▶ [Required action]: Scan the records for "hfound". Show the matching lines.

[Stored data]
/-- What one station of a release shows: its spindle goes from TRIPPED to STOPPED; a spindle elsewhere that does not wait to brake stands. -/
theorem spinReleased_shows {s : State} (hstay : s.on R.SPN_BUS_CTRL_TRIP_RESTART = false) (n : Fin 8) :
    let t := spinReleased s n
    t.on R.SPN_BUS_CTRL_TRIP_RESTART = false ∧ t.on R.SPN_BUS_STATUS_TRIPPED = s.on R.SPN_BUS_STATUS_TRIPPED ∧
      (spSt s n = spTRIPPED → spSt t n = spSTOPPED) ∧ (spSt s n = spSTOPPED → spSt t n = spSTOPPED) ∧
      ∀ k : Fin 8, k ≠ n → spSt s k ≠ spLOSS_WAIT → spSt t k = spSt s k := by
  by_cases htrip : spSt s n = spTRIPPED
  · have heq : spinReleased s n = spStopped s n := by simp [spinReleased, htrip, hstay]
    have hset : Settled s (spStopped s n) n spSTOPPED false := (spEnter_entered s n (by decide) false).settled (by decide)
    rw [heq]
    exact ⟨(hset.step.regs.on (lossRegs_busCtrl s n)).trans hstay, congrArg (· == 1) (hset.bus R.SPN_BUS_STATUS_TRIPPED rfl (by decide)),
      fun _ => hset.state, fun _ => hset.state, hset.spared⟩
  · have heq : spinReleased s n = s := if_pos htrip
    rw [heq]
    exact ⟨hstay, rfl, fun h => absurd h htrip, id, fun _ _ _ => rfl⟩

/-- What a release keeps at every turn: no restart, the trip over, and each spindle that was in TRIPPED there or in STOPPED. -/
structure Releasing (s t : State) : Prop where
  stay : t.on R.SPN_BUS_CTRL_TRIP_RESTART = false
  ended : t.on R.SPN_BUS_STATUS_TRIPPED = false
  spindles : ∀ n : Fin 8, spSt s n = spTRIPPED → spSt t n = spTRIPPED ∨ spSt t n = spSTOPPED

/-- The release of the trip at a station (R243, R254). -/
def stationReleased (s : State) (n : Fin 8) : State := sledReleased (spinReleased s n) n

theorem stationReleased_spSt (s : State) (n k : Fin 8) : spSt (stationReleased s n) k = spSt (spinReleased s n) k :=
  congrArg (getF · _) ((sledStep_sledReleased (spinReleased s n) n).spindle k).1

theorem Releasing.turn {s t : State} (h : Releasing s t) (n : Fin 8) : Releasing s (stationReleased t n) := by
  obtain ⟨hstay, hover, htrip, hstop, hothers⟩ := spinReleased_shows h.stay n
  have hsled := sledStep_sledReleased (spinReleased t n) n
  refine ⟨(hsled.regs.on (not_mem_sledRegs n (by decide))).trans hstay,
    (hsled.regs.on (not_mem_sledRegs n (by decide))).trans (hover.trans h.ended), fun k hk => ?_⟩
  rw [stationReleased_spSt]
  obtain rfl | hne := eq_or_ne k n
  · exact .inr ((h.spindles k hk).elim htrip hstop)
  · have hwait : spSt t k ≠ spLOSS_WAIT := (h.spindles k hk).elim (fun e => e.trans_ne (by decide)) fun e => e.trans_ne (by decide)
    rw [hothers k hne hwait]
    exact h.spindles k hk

...

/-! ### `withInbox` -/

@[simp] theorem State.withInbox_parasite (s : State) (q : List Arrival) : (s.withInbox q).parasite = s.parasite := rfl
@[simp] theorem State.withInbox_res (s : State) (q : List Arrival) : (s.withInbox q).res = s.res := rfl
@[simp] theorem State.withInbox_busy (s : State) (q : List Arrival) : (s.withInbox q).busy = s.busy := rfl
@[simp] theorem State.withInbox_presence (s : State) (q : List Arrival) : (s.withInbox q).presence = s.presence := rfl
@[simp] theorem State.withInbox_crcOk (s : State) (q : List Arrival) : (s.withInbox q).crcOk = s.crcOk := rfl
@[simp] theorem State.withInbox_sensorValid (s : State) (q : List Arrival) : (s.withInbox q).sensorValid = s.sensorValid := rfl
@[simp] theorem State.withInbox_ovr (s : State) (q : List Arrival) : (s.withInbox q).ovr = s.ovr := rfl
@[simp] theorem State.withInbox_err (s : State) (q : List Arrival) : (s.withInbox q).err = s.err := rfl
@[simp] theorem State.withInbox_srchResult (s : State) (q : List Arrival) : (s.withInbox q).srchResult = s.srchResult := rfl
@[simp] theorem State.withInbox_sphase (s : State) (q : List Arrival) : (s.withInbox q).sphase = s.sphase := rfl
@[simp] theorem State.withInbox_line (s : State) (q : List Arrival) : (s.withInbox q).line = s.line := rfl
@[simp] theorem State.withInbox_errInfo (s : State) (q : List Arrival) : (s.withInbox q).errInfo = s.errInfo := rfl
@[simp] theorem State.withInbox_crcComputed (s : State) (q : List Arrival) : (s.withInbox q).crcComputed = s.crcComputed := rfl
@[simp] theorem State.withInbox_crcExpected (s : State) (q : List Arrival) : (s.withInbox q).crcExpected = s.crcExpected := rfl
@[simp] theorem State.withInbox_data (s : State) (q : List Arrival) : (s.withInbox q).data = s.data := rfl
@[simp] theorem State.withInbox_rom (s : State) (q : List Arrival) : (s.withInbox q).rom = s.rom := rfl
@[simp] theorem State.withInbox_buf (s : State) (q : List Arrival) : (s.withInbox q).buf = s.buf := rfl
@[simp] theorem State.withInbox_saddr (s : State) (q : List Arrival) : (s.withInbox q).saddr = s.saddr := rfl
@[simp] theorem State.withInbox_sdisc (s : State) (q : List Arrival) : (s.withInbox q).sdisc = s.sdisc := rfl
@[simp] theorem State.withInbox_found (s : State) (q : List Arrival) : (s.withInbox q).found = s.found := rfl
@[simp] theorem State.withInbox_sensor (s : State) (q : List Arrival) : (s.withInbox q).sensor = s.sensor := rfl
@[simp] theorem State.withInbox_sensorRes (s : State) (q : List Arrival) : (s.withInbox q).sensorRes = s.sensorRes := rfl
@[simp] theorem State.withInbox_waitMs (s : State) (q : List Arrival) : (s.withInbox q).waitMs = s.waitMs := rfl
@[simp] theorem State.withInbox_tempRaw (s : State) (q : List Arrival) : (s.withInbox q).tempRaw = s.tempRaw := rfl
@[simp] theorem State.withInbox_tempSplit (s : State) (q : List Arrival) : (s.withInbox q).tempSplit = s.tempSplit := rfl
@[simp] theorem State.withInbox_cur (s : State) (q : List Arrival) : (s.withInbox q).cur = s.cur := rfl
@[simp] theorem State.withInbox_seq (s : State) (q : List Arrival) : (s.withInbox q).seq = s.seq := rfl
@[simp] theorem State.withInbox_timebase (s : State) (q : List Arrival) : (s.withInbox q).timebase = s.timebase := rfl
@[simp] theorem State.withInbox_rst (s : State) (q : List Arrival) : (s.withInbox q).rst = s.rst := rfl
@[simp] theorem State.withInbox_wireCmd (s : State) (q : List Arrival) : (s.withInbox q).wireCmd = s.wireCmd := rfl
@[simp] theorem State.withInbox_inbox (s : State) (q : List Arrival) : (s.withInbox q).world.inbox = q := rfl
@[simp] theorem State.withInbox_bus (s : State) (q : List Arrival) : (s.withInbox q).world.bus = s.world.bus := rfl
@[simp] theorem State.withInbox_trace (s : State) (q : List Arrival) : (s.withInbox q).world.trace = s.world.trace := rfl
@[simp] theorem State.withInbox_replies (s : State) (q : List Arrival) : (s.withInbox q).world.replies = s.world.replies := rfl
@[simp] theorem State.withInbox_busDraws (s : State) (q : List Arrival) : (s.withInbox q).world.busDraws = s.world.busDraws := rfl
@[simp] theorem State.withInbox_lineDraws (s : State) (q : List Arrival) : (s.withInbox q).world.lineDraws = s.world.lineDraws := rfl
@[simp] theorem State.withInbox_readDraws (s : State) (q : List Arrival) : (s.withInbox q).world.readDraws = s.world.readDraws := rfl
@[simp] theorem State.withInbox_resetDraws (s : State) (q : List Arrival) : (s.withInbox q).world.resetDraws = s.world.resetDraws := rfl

--

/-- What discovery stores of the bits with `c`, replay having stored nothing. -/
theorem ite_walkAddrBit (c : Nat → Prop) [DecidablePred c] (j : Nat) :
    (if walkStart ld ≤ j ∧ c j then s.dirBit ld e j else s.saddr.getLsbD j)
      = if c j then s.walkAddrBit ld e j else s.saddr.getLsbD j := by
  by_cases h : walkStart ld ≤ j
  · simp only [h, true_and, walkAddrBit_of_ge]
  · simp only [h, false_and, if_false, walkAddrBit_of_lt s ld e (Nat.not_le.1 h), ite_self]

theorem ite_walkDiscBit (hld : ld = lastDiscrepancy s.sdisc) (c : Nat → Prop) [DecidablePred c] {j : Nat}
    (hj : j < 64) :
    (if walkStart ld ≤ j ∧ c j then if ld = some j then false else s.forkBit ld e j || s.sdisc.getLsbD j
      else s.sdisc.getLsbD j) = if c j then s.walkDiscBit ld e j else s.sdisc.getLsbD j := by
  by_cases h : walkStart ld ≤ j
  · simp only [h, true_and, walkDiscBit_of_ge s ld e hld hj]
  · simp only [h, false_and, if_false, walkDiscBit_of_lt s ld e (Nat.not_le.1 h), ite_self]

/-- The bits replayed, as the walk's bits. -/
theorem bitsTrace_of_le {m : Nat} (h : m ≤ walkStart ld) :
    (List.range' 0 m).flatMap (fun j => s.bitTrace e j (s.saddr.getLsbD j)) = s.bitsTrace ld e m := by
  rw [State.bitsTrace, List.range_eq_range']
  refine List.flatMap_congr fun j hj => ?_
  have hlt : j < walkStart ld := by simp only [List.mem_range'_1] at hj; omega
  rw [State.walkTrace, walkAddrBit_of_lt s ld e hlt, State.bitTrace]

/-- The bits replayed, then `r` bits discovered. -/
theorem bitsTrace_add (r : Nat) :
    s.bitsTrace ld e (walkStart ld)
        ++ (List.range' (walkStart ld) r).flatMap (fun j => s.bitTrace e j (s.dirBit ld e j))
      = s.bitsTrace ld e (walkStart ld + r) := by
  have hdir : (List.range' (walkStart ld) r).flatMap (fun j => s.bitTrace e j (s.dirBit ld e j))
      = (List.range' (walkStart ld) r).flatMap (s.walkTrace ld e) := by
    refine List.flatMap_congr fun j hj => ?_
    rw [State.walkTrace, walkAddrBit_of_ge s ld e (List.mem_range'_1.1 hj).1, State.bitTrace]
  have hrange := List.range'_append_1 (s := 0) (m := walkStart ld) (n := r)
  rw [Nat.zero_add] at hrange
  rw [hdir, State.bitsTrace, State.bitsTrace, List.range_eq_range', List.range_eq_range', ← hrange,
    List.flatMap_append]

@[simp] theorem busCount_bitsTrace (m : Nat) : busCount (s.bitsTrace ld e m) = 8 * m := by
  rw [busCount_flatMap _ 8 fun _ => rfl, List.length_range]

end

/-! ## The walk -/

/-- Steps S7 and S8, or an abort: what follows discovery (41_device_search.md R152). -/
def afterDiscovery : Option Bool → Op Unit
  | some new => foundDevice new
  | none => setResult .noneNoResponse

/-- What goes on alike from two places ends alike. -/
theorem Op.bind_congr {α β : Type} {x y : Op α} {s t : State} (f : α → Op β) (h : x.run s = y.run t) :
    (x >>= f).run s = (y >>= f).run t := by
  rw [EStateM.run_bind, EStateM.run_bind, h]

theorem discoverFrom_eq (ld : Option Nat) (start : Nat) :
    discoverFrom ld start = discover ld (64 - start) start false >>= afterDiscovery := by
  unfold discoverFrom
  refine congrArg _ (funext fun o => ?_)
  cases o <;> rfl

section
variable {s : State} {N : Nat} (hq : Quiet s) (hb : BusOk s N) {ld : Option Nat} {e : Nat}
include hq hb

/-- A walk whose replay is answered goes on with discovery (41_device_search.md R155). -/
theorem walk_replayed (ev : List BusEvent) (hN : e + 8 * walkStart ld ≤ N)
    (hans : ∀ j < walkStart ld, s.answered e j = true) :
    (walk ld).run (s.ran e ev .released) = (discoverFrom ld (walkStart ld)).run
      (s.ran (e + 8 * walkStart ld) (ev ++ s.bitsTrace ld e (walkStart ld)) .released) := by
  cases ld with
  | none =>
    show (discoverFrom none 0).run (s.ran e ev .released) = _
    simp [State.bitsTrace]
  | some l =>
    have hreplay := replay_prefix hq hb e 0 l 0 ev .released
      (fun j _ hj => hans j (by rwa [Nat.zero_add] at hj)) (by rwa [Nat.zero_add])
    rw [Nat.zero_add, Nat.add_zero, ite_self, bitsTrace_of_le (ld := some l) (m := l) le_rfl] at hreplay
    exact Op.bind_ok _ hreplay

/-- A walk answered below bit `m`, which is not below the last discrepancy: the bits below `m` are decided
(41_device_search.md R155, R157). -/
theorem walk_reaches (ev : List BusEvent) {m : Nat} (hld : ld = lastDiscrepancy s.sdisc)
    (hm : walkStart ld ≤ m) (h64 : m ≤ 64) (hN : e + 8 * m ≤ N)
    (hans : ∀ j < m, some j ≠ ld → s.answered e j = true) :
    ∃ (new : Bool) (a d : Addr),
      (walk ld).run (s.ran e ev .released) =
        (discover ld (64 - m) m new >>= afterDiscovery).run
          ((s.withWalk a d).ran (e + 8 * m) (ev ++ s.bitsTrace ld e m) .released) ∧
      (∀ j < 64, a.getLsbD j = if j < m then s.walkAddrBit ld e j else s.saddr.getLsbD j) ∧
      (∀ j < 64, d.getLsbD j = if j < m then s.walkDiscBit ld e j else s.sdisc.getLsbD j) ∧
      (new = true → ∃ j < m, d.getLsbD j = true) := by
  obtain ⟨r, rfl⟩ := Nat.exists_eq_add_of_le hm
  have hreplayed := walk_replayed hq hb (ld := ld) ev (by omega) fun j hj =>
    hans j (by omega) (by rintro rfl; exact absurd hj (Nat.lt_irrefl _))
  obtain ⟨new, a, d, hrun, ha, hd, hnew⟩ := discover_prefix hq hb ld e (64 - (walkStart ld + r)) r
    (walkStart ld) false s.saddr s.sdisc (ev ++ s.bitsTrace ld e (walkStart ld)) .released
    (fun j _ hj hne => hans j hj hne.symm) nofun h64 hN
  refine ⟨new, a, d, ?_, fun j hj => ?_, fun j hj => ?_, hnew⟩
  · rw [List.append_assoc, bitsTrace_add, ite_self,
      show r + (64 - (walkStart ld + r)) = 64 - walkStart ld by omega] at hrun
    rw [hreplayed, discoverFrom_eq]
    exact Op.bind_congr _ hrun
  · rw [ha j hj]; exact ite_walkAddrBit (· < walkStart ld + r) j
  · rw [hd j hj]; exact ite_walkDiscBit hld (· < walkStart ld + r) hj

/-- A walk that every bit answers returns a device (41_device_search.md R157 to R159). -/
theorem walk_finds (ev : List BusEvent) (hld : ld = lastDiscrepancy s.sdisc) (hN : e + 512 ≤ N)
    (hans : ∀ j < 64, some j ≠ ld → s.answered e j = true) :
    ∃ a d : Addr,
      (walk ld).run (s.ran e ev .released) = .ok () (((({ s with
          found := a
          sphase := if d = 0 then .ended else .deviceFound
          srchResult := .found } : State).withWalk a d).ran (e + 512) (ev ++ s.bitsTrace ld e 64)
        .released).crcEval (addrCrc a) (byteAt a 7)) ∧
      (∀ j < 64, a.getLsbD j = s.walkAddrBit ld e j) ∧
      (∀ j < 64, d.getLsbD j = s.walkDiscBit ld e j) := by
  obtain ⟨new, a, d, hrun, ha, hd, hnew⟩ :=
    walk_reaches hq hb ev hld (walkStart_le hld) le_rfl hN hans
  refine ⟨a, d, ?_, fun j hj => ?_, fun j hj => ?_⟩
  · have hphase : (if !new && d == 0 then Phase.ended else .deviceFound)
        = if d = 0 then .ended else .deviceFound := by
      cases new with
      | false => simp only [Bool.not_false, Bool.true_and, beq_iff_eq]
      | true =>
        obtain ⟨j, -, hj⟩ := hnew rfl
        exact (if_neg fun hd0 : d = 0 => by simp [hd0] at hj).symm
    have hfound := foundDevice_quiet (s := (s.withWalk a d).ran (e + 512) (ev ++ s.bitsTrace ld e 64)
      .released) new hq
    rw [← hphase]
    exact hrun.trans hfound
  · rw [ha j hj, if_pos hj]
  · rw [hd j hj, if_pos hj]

▶ [Exercise output]:
    have hfound := foundDevice_quiet (s := (s.withWalk a d).ran (e + 512) (ev ++ s.bitsTrace ld e 64)
    exact hrun.trans hfound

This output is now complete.